Is it possible to run the car without the CCM unit or not?

Thanks!

Phil


----------



## O_o (Nov 12, 2009)

What kind of dealer did you take your car to? A crack dealer? Why, in the name of FSM would you need the CCM to be working for the car to start? :facepalm: 

Is it a slushbox? If so, did they check the TCM? It probably got soaked to if the CCM was underwater.

Does anything on the car work? Fan, radio, wipers, windows, lights, etc...? Or is it completely dead? Does the relay click when you turn the key?


----------



## jetg60 (Jan 4, 2005)

The car is at the Volkswagen dealer!

All things in car woks, fan, radio, lights..... name it, but when I tried to start it the key in th cluster was on and the car was'nt start!

I tried by my self to find the trouble, I repaired some wires, but it still not working, that's why I towed it to the dealer!

I'm not impressed about them, and sound like I will have to pay alot of money to bring it back on the road, but I dont want to put alot of money on this beater.

I have the Bentley of the passat at my home and I'm enough good to read electrical wiring, that's why I tried to find by myself, but I did'nt know what was wrong with the car!

The only thing that I saw was the key in the cluster!

Thanks!

Phil


----------



## O_o (Nov 12, 2009)

Are you absolutely sure you didn't take it to a crack dealer? Was the technician wearing lots of makeup, an orange wig, very large shoes, and punctuate all his sentences with a bicycle horn?? 

The orange key warning light can mean only one thing: the immobilizer doesn't recognize your key! It may just need a reset because the CCM was replaced, but I'm not sure. The other likely scenario is that your fob battery needs replacing, and/or the inside of the fob needs cleaning. Either way, get your car out of that dealership, and take it somewhere competent.


----------



## jetg60 (Jan 4, 2005)

The batterie in the car is good, the car was starting very well before that mess.

I tried to find another place to fixed the car, but I did'nt find someone who would tried to fix it!

They're afraid about VW and électrical trouble!

I know that when the orange key is on in the cluster, the key must be set to recongnized it, but they did'nt had any communication with the CCM and they dont know why!!
That's why they want to changed parts, because they dont know what is wrong with it!

I told them that I would'nt put lot of money on this beater, and after 2.5 hours on my B5.5 they still dont know what to do with it!

Phil


----------



## O_o (Nov 12, 2009)

Not the car battery, the *key fob* battery. 

Forget about the CCM. If the windows, radio, and fan all work, then there's probably nothing wrong with it. Besides, it would be enormously stupid for anybody to design a car that needed a functional CCM for the engine to run.

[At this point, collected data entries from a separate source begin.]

/-- The operand fields of an instruction word with their roles; a device step has none. SMXACC and SMXNRM take lane registers for the
states A and B; their input C is any 32-bit source, as C is elsewhere (DEDUCED, unsafe: R160 writes `vC`; log 64). -/
def Instr.slots : Instr → List Slot
  | .iadd f | .isub f | .imul f | .imulh f | .imin f | .imax f | .idiv f | .irem f | .sadd f | .ssub f => f.alu 2 1
  | .iaddx f | .isubx f => f.alu 2 2
  | .imad f | .idp4 f | .idp8 f | .idp2 f | .ffma f | .hfma2 f | .bfx f => f.alu 3 1
  | .imadx f => f.slots (.dst, 2) Role.src.one Role.src.one (.src, 2) noField
  | .lea f => f.slots (.dst, f.baseRegs) (.src, f.baseRegs) Role.src.one
  | .iabs f | .ineg f | .popc f | .clz f | .brev f | .fabs f | .fneg f | .frcp f | .fsqrt f | .frsq f | .fclass f
  | .fexpn f | .exp2 f | .log2 f | .sin f | .cos f | .tanh f => f.alu 1 1
  | .mov f | .bnot f => f.alu 1 f.ty.regs
  | .movi f => [⟨f.a, .dst, 1⟩, ⟨f.b, .unused, 1⟩]
  | .movh f => [⟨f.a, .dst, 2⟩, ⟨f.b, .src, 1⟩]
  | .sel f => f.slots (.dst, f.ty.regs) (.src, f.ty.regs) (.src, f.ty.regs) Role.predReq.one noField
  | .band f | .bor f | .bxor f | .bandn f => f.alu 2 f.ty.regs
  | .shl f | .shr f | .sar f | .rot f => f.alu 2 1
  | .bfi f => f.alu 4 1
  | .icmp f => f.slots Role.predDst.one (.src, f.ty.regs) (.src, f.ty.regs) noField noField
  | .fcmp f => f.slots Role.predDst.one Role.src.one Role.src.one noField noField
  | .pand f | .por f | .pxor f => f.slots Role.predDst.one Role.predSrc.one Role.predSrc.one noField noField
  | .pnot f => f.slots Role.predDst.one Role.predSrc.one noField noField noField
  | .pset f => f.slots Role.predDst.one Role.src.one noField noField noField
  | .fadd f | .fsub f | .fmul f | .fmin f | .fmax f | .hadd2 f | .hmul2 f | .fscale f => f.alu 2 1
  | .cvt f | .icvt f =>
    f.slots (if f.ty.width = 32 then .dst else .rmw, 1) (.src, (f.from?.map Fmt.regs).getD 1) noField noField noField
  | .cvti f => f.slots (.dst, f.ty.regs) Role.src.one noField noField noField
  | .qnt f => if f.subop = 0 then f.slots Role.rmw.one Role.src.one Role.src.one noField noField else f.alu 1 1
  | .dqnt f => f.alu 2 1
  | .smxi f => f.slots (.dstLane, 2) noField noField noField noField
  | .smxacc f => f.slots (.dstLane, 2) (.srcLane, 2) Role.src.one noField noField
  | .smxnrm f => f.slots (.dstLane, 1) (.srcLane, 2) Role.src.one noField noField
  | .vote f =>
    f.slots (if f.subop.toNat < 2 then (.predDst, 1) else if f.subop = 2 then (.dstLane, 2) else (.dstLane, 1))
      Role.predSrc.one noField noField noField
  | .shfl f => f.slots (.dstLane, f.ty.regs) (.src, f.ty.regs) Role.src.one noField noField
  | .redadd f | .redmax f | .redmin f | .scan f => f.slots Role.dstLane.one Role.src.one noField noField noField
  | .matchv f => f.slots (.dstLane, 2) (.src, f.ty.regs) noField noField noField
  | .ld f | .lds f => f.access .dst f.size.regs
  | .st f | .sts f => f.access .src f.size.regs
  | .ldx f => f.access .dst 1
  | .stx f => f.access .src 1
  | .ldb f => f.access .dstLane 1
  | .pf f => f.access .unused 1
  | .ldq f => f.slots Role.readPort.one (.uni, 2) Role.uni.one
  | .stq f => f.slots Role.writePort.one (.uni, 2) Role.uni.one
  | .atadd f | .ataddf f | .atmin f | .atmax f | .atand f | .ator f | .atxor f | .atxch f | .atinc f => f.atomicSlots f.size.regs
  | .atcas f => f.atomicSlots (2 * f.size.regs)
  | .fence f | .sign f => f.slots noField noField noField noField noField
  | .bari f | .bara f => f.slots Role.uni.one Role.uni.one Role.uni.one
  | .barw f | .baraw f | .waita f => f.slots Role.predDst.one Role.uni.one Role.uni.one
  | .waitc f | .nap f => [⟨f.a, .unused, 1⟩, ⟨f.b, .unused, 1⟩]
  | .mma f | .mmat f => f.slots .uniReq .uniReq .uni .uni
  | .plst f => f.slots .uniReq .uniReq .unused .unused
  | .acz f | .cbld f => f.slots .unused .unused .unused .unused
  | .acld f | .acst f => f.slots .uniReq .uni .unused .unused
  | .acrd f | .acwr f => f.slots .uniReq .unused .unused .unused
  | .ckrd f => f.slots Role.dst.one noField noField noField noField
  | .cpy f => f.slots (.uniReq, 8) noField noField
  | .cpy2 f => f.slots (.uniReq, 8) Role.uni.one (.uni, 2)
  | .cpyp f => f.slots (.uniReq, 8) Role.uni.one noField
  | .cpyq f => f.slots noField Role.uni.one noField
  | .qrd f => f.slots (.dstLane, 2) Role.uni.one noField
  | .qack f => f.slots (.srcLane, 2) Role.uni.one noField
  | .qwr f | .emit f => f.slots Role.uni.one (.src, f.baseRegs) Role.src.one
  | .bra f | .call f | .ret f | .exit f | .yield f | .trap f | .nop f | .bkpt f | .reto f | .defer f | .split f | .bdone f
  | .trapret f => f.slots .unused .unused .unused .unused
  | .brx f => f.slots .unused .uni .unused .src
  | .loop f | .ovlpin f | .ovlrel f | .ovlev f | .callo f => f.slots .unused .uni .unused .unused
  | .ovl f => f.slots .unused .uni .uni .unused
  | .ovlq f => f.slots .dst .uni .unused .unused
  | .bsum f => f.slots (.uni, 2) (.uni, 2) Role.uni.one
  | .fill f => f.slots (.regReq, f.size.regs) (.uniReq, 2) Role.uniReq.one
  | .widen f => f.slots Role.widen.one noField noField noField noField
  | .movs f => f.slots (.dst, if f.subop.toNat ∈ [3, 6, 7] then 2 else 1) noField noField noField noField
  | .movc f => f.slots noField Role.srcLane.one noField noField noField
  | .clk f => f.slots (.dst, 2) noField noField noField noField
  | .perf f => f.slots Role.dst.one noField noField noField noField
  | .fwcall f => [⟨f.a, .dstUni, 1⟩, ⟨f.b, .uni, 2⟩]
  | _ => []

I'm telling you: it's the immobilizer. It might reset if you disconnect and reconnect the battery. The car battery, that is...


----------



## jetg60 (Jan 4, 2005)

That was the first thing that I tried when the car was'nt starting!

I will go to the dealer this weak to bring back my wagon at home and tried to fix it, maby I will tried a performance shop that I know they worked on VW.

Phil


----------



## jetg60 (Jan 4, 2005)

It is possible that the cluter is dead, they told me at the dealer that a electrical short damage the cluster and did this trouble?


----------



## O_o (Nov 12, 2009)

I've already told you that the problem is with the immobilizer. If you are going to continue listening to anything this incompetent dealership says, then I really can't help you. They thought it was the comfort control module, which has nothing to do with engine management, and yet the fan, windows, radio, etc. were all working anyway. Meanwhile, * the freaking immobilizer malfunction indicator is on.* :facepalm:


----------